/-- Settles O19: by the level the line stands at. -/
theorem lineLevelsAreFollowed : Obligations.LineLevelsAreFollowed := by
  intro s p powered quiescent range wait
  have needed : (s.port p).startHold.needed (s.port p).params.baud = wait := by
    cases hold : (s.port p).startHold <;> simp [wait, hold, StartHold.needed, Baud.ct_eq]
  refine ⟨fun len line => ⟨fun inService long => ?_, fun notTaken => ?_, ?_⟩, fun line => ⟨?_, ?_⟩,
    fun line => ⟨?_, ?_⟩⟩
  · refine exec_startBit powered quiescent ?_ (PortUnit.canStart_of_line rfl)
    rw [PortUnit.startBit_of_idle line, needed, if_pos ⟨inService, long⟩]
  · refine exec_startBit powered quiescent ?_ (PortUnit.canStart_of_line rfl)
    rw [PortUnit.startBit_of_idle line, needed, if_neg]
    rintro ⟨inService, long⟩
    obtain out | short := notTaken
    · simp [inService] at out
    · omega
  · exact exec_lineReturnsToIdle_unchanged powered quiescent (PortUnit.lineReturns_of_released (by rw [line]; rfl))
  · exact exec_startBit_unchanged powered quiescent (PortUnit.startBit_of_not_idle (by rw [line]; rfl))
  · exact exec_lineReturnsToIdle_unchanged powered quiescent (PortUnit.lineReturns_of_released (by rw [line]; rfl))
  · refine exec_startBit_unchanged powered quiescent (PortUnit.startBit_of_not_idle ?_)
    obtain e | e := line <;> rw [e] <;> rfl
  · refine exec_lineReturnsToIdle powered quiescent ?_
      (PortUnit.canStart_of_idle_zero rfl (State.one_le_quiet range p))
    obtain e | e := line <;> simp [PortUnit.lineReturns, e, LineState.released]

/-! ### O20 -/

theorem exec_truncated (p : Port) (s : State) : exec (.truncated p) s = event (fun s => s.truncate p) s := rfl

theorem exec_idleStretchReaches2Ct (p : Port) (s : State) :
    exec (.idleStretchReaches2Ct p) s = event (fun s => s.idleReaches2Ct p) s := rfl

/-- An idle stretch raised to a length of 2 ct or more has the busy span at zero (R30). -/
theorem PortUnit.reachQuiet_of_two_ct {u : PortUnit} {n len : Nat} (line : u.line = .idle len)
    (long : 2 * 11 * u.params.baud.clkPerBit ≤ n) :
    PortUnit.reachQuiet n u = { u with line := .idle (max len n), busySpan := 0 } := by
  have reached : u.params.baud.ct 2 ≤ max len n := by rw [Baud.ct_eq]; omega
  rw [reachQuiet_of_idle u n len line, if_pos reached]

theorem State.truncate_of_receiving {s : State} {p : Port} {r : Reception} {len : Nat}
    (st : (s.port p).state = .receiving r) (line : (s.port p).line = .idle len) :
    s.truncate p =
      ((s.freeUp r.buffer).countPort p .formatErrors).updPort p fun u =>
        { u with
          state := .listen, line := .idle (max len (3 * 11 * (s.port p).params.baud.clkPerBit + 1)), busySpan := 0 } := by
  have idle : s.lineIdle p = true := by rw [State.lineIdle, line]; rfl
  simp only [State.truncate, st, idle, if_true, State.ct, Baud.ct_eq, State.reachQuiet, State.abandon,
    State.countPort_eq, State.setPortState_eq, State.freeUp_updPort, State.updPort_updPort]
  refine State.updPort_congr _ p ?_
  rw [State.port_freeUp, PortUnit.reachQuiet_of_two_ct line (by omega)]
  rfl

/-- The moment of truncation cannot come out of RECEIVING, nor on a line without an idle stretch (log 3). -/
theorem State.truncate_of_cannotCome {s : State} {p : Port}
    (h : (∀ r, (s.port p).state ≠ .receiving r) ∨ (s.port p).line.idleStretch = none) : s.truncate p = s := by
  unfold State.truncate
  split
  · rename_i r st
    have notIdle : s.lineIdle p = false := by
      obtain out | line := h
      · exact absurd st (out r)
      · rw [State.lineIdle, line]; rfl
    simp [notIdle]
  all_goals rfl

/-- Settles O20: by the line and the state of the port. -/
theorem idleStretchesReachTheirLengths : Obligations.IdleStretchesReachTheirLengths := by
  intro s p powered quiescent bit
  have unchanged {f : State → State} (e : f s = s) : event f s = .next s := event_unchanged powered quiescent e
  refine ⟨fun r len st line => ?_, fun len line => ?_, fun line => ⟨?_, ?_⟩, fun out => ?_⟩
  · rw [exec_truncated, event_of_quiescent powered quiescent, State.truncate_of_receiving st line]
  · rw [exec_idleStretchReaches2Ct, event_of_quiescent powered quiescent, State.idleReaches2Ct, State.reachQuiet,
      State.ct, Baud.ct_eq]
    congr 2
    exact State.updPort_congr s p (PortUnit.reachQuiet_of_two_ct line (Nat.le_refl _))
  · exact unchanged (State.truncate_of_cannotCome (.inr line))
  · exact unchanged (State.updPort_of_eq s p (reachQuiet_of_not_idle _ _ line))
  · exact unchanged (State.truncate_of_cannotCome (.inl out))

/-! ### O35 -/

/-- Settles O35: the character rows are one event with ECHO_CHARACTER by definition, and the echo check compares what is
read back with the character in the position being sent. -/
theorem correctEchoGoesOn : Obligations.CorrectEchoGoesOn := by
  refine ⟨fun s p v => ⟨rfl, rfl, rfl⟩, fun s p pos elapsed e v hears st marked sent more => ?_⟩
  obtain ⟨-, quiescent, -⟩ := (s.hears_iff p).mp hears
  have read : LineCharacter.good v (pos == 0) = sentCharacter (s.chars e.buffer) pos := by
    simp [sentCharacter, List.getD, sent]
  have marked' : inTransmission ((s.setLine p (.idle 0) .ready).queue p) = some e := by
    rw [← marked, State.queue, State.setLine_eq, State.port_updPort_self, State.queue]
  have goesOn : (s.setLine p (.idle 0) .ready).echo p pos elapsed (.good v (pos == 0)) =
      s.updPort p fun u => u.heard (.sending (pos + 1) elapsed) := by
    have same : (s.setLine p (.idle 0) .ready).chars e.buffer = s.chars e.buffer := rfl
    simp only [State.echo, marked', same, ← read, if_true, Nat.not_le.mpr more, if_false]
    exact State.updPort_updPort s p (fun u => { u with line := .idle 0, startHold := .ready }) fun u =>
      { u with state := .sending (pos + 1) elapsed }
  rw [exec_echoCharacter, characterEvent_of_hears hears,
    State.routeCharacter_sending (by rw [State.state_setLine, st]), lineAfter, holdAfter, goesOn,
    State.settle_of_quiescent (State.quiescent_updPort_of_state quiescent (by simp [PortUnit.heard]))]

end Sys2Proof.Machine
end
=======
▶ _TASK STATEMENT_: What this exercise asks for is every line of the data above with the word "notTaken".

▶ _SOLUTION FOR THIS EXERCISE_:
  refine ⟨fun len line => ⟨fun inService long => ?_, fun notTaken => ?_, ?_⟩, fun line => ⟨?_, ?_⟩,
    obtain out | short := notTaken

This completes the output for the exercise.